What you should do: Repeat the lines from the line with "m.supplementary.map Slot.number = (List.range" to the line with "is at least the" in the listing below, keeping both end lines and adding nothing.
+-------+
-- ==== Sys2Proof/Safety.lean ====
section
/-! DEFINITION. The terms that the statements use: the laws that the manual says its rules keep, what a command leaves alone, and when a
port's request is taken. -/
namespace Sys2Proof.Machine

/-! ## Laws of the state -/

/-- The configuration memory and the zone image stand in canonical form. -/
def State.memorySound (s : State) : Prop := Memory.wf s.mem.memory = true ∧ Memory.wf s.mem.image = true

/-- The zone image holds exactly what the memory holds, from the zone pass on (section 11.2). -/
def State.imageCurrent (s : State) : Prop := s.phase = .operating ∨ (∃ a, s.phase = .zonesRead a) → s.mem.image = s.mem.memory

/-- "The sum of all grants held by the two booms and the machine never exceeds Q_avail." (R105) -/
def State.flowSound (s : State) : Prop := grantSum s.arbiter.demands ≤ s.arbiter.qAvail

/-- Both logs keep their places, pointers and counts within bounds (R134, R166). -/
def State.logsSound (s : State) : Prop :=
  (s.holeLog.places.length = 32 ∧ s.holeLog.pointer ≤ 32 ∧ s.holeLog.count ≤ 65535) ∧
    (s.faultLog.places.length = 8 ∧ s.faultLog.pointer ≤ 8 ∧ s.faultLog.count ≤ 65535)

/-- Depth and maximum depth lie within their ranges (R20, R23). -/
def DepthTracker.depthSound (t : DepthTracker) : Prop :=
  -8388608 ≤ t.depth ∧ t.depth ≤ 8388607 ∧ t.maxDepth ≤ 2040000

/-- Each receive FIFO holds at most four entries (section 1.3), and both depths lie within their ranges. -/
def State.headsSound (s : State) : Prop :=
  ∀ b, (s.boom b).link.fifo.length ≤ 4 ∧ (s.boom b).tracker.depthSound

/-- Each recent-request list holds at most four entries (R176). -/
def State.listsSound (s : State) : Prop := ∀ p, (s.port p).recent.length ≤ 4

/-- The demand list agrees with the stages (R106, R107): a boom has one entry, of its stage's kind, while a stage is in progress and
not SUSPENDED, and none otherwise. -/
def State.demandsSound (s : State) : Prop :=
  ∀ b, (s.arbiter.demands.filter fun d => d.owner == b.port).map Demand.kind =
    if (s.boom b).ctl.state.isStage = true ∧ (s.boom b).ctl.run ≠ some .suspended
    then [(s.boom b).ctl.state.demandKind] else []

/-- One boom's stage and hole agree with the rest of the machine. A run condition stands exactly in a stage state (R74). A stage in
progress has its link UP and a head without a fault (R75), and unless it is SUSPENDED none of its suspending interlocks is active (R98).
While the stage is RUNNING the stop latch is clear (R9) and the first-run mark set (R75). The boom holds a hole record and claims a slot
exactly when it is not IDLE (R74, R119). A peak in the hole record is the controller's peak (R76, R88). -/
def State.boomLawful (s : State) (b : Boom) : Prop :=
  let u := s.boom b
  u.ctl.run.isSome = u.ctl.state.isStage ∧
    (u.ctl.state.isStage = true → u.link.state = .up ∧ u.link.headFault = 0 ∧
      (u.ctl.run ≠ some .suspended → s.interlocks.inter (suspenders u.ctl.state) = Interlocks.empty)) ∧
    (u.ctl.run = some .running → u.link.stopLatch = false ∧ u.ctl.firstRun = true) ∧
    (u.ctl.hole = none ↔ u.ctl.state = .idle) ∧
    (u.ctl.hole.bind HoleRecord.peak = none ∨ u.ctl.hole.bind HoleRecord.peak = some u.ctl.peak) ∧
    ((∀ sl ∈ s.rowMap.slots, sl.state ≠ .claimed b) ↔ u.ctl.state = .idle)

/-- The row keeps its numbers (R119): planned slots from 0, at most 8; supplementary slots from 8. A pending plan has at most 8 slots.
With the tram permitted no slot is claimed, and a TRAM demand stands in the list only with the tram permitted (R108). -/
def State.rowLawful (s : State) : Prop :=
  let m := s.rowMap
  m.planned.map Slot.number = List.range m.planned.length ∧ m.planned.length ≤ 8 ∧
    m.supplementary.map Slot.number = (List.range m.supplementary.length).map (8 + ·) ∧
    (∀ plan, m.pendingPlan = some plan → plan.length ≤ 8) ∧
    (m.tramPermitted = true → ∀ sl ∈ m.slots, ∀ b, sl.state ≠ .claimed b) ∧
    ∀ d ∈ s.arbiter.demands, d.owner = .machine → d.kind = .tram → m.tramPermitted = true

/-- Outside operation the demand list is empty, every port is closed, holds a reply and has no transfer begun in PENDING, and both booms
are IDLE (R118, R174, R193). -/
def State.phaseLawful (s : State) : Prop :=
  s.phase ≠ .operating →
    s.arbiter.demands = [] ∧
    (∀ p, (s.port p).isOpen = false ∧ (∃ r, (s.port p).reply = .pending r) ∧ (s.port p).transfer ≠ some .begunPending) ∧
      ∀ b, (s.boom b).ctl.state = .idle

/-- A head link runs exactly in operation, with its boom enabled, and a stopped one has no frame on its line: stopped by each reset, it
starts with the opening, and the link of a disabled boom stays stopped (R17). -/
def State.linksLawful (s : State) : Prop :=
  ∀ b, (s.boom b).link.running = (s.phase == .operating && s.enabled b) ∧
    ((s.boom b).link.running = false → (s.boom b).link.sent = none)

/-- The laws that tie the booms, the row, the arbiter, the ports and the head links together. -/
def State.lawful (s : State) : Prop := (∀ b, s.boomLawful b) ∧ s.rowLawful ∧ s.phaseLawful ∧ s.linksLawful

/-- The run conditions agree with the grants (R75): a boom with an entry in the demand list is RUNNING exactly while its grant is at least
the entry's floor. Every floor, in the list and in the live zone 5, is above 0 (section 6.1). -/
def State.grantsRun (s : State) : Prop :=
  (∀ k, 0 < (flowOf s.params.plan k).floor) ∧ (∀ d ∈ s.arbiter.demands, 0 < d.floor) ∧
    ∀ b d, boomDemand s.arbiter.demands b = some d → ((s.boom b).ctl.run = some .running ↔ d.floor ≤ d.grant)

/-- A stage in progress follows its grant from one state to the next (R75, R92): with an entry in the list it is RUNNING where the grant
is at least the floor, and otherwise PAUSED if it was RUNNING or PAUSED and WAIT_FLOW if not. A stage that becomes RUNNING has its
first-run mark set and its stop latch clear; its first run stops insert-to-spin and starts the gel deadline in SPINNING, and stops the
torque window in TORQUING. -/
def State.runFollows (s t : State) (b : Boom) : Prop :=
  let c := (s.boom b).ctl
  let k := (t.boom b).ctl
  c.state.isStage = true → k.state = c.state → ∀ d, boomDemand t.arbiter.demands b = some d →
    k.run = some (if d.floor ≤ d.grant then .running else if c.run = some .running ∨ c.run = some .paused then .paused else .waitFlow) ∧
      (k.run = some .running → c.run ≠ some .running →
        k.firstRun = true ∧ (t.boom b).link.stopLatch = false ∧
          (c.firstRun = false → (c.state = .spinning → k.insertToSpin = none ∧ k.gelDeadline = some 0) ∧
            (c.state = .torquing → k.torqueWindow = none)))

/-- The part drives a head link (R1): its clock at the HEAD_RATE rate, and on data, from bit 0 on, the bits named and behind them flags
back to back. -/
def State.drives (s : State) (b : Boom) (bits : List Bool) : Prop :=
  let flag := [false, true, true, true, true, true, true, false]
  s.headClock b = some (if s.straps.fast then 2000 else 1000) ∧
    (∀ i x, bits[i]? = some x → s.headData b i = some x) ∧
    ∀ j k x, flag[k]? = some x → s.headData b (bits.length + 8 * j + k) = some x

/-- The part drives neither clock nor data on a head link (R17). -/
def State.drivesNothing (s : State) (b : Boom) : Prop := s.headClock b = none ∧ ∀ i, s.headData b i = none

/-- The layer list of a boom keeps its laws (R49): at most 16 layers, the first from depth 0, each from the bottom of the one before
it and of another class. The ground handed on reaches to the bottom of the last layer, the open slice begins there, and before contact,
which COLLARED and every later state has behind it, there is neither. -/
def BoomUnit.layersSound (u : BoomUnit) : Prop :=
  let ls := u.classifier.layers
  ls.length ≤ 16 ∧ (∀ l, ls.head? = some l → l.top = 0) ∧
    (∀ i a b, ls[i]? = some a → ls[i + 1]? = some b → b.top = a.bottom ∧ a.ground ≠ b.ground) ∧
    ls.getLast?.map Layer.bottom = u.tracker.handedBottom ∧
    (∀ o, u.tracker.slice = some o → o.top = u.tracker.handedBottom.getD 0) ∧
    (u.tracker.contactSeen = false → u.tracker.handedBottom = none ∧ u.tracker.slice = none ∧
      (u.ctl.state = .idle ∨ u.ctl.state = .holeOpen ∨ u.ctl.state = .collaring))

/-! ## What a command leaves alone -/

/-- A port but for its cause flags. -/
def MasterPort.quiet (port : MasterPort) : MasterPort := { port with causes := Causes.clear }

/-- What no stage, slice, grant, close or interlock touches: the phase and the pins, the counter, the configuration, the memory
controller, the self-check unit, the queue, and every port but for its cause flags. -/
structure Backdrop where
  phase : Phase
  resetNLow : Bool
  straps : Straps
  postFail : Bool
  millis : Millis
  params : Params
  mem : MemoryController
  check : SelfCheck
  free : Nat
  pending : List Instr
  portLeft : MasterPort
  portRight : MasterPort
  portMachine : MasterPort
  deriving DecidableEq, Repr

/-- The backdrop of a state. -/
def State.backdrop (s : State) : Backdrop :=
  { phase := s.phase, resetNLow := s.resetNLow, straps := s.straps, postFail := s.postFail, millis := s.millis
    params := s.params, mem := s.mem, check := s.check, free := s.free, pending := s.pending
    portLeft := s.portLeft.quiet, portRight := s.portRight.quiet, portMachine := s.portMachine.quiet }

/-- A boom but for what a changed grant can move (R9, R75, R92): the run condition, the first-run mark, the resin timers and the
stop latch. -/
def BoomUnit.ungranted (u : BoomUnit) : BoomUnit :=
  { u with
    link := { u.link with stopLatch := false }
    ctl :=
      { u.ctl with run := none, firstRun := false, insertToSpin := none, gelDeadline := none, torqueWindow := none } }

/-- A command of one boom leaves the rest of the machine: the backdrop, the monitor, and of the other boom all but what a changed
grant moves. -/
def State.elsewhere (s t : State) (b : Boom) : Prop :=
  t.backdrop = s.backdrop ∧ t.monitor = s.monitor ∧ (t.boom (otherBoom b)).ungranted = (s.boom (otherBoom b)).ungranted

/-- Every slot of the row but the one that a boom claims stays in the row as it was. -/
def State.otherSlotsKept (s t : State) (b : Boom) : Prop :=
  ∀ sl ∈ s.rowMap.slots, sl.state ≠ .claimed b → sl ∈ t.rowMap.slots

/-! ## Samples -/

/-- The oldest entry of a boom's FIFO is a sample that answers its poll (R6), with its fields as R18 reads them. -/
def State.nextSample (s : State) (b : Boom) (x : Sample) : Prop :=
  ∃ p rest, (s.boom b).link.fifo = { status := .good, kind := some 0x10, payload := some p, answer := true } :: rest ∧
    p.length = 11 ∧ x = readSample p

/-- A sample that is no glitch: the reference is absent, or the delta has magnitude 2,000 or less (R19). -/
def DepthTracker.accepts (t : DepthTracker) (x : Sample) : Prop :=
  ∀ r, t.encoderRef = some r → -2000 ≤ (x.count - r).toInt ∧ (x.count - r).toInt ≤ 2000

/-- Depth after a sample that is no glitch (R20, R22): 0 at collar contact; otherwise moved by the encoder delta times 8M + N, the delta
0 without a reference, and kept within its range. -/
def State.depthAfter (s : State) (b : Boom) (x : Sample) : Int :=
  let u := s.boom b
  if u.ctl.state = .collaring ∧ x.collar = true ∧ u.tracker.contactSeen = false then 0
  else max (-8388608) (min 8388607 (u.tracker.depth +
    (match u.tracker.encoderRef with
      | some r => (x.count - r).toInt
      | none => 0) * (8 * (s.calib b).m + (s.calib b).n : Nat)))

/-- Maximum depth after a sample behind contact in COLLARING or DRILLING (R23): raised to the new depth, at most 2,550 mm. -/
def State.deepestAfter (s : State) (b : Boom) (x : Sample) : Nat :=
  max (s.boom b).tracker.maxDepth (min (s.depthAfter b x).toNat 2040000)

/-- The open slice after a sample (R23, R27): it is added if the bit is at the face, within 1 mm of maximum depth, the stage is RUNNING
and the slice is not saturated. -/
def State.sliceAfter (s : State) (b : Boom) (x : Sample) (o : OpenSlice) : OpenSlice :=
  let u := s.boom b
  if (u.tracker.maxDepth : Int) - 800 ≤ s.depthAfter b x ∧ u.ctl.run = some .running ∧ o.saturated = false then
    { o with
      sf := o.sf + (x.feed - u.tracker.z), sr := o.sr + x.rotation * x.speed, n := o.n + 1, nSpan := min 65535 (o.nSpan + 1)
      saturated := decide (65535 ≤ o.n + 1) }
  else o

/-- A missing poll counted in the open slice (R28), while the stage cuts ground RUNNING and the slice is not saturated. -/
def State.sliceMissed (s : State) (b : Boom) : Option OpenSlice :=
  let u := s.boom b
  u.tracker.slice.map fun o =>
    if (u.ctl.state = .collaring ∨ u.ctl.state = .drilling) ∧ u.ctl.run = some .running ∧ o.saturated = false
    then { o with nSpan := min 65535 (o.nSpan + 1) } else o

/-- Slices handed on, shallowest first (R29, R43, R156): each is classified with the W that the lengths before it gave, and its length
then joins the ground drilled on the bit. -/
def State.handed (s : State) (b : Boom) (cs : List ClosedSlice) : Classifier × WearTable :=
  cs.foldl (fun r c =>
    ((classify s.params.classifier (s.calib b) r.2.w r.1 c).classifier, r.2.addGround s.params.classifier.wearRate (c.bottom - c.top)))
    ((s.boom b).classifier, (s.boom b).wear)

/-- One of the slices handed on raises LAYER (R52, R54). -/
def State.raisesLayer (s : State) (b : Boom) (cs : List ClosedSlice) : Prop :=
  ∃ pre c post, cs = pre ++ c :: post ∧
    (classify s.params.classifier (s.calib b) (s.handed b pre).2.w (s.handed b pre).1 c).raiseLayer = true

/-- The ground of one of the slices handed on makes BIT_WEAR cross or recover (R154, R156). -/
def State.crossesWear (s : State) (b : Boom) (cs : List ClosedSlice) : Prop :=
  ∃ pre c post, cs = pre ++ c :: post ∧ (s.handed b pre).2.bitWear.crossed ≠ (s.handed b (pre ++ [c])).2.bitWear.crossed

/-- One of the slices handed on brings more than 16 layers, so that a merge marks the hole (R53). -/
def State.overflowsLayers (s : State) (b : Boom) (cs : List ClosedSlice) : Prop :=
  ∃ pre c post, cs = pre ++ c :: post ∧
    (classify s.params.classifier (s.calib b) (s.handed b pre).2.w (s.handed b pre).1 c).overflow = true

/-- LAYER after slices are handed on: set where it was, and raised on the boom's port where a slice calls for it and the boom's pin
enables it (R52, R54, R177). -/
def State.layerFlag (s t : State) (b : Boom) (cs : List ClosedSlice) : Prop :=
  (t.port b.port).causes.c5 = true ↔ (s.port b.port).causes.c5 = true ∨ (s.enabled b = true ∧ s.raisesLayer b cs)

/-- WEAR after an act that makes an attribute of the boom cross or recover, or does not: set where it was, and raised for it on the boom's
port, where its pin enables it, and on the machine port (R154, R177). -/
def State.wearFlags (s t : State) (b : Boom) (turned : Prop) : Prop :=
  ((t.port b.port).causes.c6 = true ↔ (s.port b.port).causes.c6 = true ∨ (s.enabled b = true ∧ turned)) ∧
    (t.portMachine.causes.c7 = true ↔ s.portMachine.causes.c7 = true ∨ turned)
+-------+
Output below:
    m.supplementary.map Slot.number = (List.range m.supplementary.length).map (8 + ·) ∧
    (∀ plan, m.pendingPlan = some plan → plan.length ≤ 8) ∧
    (m.tramPermitted = true → ∀ sl ∈ m.slots, ∀ b, sl.state ≠ .claimed b) ∧
    ∀ d ∈ s.arbiter.demands, d.owner = .machine → d.kind = .tram → m.tramPermitted = true

/-- Outside operation the demand list is empty, every port is closed, holds a reply and has no transfer begun in PENDING, and both booms
are IDLE (R118, R174, R193). -/
def State.phaseLawful (s : State) : Prop :=
  s.phase ≠ .operating →
    s.arbiter.demands = [] ∧
    (∀ p, (s.port p).isOpen = false ∧ (∃ r, (s.port p).reply = .pending r) ∧ (s.port p).transfer ≠ some .begunPending) ∧
      ∀ b, (s.boom b).ctl.state = .idle

/-- A head link runs exactly in operation, with its boom enabled, and a stopped one has no frame on its line: stopped by each reset, it
starts with the opening, and the link of a disabled boom stays stopped (R17). -/
def State.linksLawful (s : State) : Prop :=
  ∀ b, (s.boom b).link.running = (s.phase == .operating && s.enabled b) ∧
    ((s.boom b).link.running = false → (s.boom b).link.sent = none)

/-- The laws that tie the booms, the row, the arbiter, the ports and the head links together. -/
def State.lawful (s : State) : Prop := (∀ b, s.boomLawful b) ∧ s.rowLawful ∧ s.phaseLawful ∧ s.linksLawful

/-- The run conditions agree with the grants (R75): a boom with an entry in the demand list is RUNNING exactly while its grant is at least
the entry's floor. Every floor, in the list and in the live zone 5, is above 0 (section 6.1). -/
def State.grantsRun (s : State) : Prop :=
  (∀ k, 0 < (flowOf s.params.plan k).floor) ∧ (∀ d ∈ s.arbiter.demands, 0 < d.floor) ∧
    ∀ b d, boomDemand s.arbiter.demands b = some d → ((s.boom b).ctl.run = some .running ↔ d.floor ≤ d.grant)

/-- A stage in progress follows its grant from one state to the next (R75, R92): with an entry in the list it is RUNNING where the grant
is at least the floor, and otherwise PAUSED if it was RUNNING or PAUSED and WAIT_FLOW if not. A stage that becomes RUNNING has its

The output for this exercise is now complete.